Only one stretch of the data below is needed. Output the lines from the one with "let r := s.dev.drill l" up to and including the one with "(∀ k, k ≠ l → s'.dev.drill", exactly as they stand.

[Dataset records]
------------
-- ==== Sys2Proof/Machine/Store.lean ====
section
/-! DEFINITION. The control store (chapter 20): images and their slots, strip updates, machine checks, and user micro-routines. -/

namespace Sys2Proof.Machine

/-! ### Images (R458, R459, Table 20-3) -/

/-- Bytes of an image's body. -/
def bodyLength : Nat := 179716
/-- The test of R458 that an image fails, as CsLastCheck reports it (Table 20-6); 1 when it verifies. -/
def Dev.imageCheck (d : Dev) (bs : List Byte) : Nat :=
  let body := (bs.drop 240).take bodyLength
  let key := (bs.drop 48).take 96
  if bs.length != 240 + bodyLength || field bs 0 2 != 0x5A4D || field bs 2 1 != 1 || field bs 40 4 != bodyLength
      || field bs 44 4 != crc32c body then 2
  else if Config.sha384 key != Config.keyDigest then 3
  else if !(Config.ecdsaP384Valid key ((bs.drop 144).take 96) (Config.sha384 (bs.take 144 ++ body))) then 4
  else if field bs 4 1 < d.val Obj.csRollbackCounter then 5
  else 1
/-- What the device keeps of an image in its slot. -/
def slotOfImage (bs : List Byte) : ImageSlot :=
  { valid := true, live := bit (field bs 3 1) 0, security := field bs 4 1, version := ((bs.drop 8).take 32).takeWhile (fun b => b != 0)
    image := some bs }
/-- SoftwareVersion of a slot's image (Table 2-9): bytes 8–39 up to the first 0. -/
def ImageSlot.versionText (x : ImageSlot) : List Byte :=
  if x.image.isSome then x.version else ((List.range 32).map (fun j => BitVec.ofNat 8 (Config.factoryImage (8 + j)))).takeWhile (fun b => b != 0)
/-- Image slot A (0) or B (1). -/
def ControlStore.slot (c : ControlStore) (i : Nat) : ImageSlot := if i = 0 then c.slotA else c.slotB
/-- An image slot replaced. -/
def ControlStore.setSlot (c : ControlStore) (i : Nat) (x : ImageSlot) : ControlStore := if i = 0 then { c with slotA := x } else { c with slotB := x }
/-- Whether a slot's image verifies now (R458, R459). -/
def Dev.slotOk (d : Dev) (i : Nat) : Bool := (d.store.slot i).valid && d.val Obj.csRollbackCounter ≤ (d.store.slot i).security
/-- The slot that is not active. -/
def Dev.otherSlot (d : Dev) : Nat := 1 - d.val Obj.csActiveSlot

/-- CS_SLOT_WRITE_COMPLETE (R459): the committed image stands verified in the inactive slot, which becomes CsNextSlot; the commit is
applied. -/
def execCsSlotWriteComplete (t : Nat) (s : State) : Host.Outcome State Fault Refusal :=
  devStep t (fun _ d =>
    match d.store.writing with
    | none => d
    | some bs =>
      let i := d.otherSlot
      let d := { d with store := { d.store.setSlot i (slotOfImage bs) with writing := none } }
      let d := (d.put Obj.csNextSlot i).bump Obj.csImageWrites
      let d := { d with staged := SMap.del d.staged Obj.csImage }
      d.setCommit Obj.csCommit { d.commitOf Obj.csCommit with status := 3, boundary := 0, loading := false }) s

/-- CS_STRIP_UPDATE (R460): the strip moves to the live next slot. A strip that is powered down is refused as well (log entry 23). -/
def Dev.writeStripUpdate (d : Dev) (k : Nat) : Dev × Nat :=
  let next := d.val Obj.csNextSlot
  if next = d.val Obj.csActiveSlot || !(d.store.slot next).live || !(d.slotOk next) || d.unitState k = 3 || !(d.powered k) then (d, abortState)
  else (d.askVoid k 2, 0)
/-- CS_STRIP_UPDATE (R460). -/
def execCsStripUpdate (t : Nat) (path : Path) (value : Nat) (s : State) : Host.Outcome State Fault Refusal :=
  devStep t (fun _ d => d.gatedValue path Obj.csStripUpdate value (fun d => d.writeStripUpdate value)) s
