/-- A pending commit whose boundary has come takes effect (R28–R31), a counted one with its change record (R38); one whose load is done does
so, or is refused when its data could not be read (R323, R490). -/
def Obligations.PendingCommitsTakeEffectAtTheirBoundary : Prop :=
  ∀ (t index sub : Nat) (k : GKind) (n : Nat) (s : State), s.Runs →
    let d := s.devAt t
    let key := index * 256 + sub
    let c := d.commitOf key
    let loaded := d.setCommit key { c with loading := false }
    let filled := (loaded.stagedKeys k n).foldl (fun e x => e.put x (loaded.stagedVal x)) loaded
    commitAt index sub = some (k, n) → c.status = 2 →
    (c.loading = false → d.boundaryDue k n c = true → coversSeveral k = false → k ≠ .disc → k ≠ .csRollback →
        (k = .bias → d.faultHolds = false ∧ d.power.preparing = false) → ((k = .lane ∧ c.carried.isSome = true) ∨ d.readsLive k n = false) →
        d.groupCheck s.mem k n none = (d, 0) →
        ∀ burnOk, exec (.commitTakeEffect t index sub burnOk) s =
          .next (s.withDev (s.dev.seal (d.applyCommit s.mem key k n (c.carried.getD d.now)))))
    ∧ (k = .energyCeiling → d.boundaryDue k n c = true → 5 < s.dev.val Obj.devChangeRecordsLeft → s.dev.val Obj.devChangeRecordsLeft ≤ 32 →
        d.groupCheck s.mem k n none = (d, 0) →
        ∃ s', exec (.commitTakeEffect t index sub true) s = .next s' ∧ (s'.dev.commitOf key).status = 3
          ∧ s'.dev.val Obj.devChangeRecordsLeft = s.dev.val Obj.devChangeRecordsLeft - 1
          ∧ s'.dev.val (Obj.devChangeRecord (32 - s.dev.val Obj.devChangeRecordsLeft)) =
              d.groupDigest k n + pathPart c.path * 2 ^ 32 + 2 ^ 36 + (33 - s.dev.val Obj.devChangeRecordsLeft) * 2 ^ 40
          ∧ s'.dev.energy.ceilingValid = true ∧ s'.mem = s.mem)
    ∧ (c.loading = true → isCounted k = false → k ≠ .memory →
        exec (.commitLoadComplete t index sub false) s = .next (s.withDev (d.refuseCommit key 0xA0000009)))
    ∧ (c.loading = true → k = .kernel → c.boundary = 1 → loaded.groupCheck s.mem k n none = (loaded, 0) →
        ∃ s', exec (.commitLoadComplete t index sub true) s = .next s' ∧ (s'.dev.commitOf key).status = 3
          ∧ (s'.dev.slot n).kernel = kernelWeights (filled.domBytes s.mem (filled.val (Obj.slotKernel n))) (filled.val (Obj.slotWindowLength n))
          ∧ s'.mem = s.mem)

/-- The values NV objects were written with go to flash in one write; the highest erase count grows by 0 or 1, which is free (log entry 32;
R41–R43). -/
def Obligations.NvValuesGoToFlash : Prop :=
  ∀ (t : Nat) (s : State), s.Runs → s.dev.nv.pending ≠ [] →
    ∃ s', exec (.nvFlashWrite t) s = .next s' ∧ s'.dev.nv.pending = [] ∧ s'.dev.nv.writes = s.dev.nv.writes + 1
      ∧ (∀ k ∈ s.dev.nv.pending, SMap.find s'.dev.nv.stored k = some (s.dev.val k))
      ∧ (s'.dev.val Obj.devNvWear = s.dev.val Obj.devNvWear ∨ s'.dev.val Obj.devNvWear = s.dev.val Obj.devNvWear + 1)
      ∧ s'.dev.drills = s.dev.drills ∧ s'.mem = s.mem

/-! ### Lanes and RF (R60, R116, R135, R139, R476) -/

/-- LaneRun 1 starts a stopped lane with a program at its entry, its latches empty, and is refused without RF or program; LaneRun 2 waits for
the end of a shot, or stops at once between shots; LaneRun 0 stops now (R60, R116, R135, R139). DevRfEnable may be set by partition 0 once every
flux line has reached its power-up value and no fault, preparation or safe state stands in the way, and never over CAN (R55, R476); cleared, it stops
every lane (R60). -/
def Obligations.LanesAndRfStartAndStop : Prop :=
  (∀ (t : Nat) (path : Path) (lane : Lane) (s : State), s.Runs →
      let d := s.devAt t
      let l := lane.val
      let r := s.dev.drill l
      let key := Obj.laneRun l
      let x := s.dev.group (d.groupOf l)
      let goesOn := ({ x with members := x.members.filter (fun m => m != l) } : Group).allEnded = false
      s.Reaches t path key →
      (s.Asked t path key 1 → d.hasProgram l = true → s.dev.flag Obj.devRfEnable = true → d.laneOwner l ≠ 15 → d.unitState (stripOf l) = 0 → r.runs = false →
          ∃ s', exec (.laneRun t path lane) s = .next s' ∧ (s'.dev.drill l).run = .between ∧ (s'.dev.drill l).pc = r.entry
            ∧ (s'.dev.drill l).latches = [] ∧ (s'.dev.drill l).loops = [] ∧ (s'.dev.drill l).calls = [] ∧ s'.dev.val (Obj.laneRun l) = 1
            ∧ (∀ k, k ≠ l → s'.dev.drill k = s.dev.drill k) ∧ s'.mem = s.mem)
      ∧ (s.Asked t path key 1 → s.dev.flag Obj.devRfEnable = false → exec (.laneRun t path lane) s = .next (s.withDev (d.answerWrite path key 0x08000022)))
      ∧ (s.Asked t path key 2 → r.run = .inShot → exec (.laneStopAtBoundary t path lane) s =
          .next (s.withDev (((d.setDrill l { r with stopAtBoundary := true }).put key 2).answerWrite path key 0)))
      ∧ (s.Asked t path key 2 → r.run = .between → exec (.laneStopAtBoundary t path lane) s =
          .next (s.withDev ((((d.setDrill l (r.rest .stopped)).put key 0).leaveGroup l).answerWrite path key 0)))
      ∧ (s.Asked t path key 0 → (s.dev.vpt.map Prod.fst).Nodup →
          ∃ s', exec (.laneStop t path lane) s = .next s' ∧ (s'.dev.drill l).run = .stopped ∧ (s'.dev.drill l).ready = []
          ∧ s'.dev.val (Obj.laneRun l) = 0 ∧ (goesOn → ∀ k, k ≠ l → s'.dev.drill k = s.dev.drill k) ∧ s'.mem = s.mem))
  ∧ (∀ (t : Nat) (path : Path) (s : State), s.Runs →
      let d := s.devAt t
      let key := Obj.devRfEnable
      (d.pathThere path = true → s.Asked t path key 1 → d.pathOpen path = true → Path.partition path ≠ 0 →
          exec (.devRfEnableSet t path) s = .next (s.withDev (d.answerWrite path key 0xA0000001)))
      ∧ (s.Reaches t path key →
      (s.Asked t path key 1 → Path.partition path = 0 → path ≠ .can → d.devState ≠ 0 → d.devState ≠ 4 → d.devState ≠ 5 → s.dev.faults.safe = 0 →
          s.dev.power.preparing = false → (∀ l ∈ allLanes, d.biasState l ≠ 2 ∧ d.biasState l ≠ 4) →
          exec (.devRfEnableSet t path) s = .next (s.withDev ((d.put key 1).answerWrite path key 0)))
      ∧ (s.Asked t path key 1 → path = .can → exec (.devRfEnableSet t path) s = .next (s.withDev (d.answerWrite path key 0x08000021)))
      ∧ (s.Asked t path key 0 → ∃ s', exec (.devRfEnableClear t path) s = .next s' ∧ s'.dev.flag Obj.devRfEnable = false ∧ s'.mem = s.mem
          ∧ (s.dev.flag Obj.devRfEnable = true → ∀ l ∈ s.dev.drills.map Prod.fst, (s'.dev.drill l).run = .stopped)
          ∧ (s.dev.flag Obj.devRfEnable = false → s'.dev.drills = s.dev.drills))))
------------
■ **EXERCISE ANSWER**:
      let r := s.dev.drill l
      let key := Obj.laneRun l
      let x := s.dev.group (d.groupOf l)
      let goesOn := ({ x with members := x.members.filter (fun m => m != l) } : Group).allEnded = false
      s.Reaches t path key →
      (s.Asked t path key 1 → d.hasProgram l = true → s.dev.flag Obj.devRfEnable = true → d.laneOwner l ≠ 15 → d.unitState (stripOf l) = 0 → r.runs = false →
          ∃ s', exec (.laneRun t path lane) s = .next s' ∧ (s'.dev.drill l).run = .between ∧ (s'.dev.drill l).pc = r.entry
            ∧ (s'.dev.drill l).latches = [] ∧ (s'.dev.drill l).loops = [] ∧ (s'.dev.drill l).calls = [] ∧ s'.dev.val (Obj.laneRun l) = 1
            ∧ (∀ k, k ≠ l → s'.dev.drill k = s.dev.drill k) ∧ s'.mem = s.mem)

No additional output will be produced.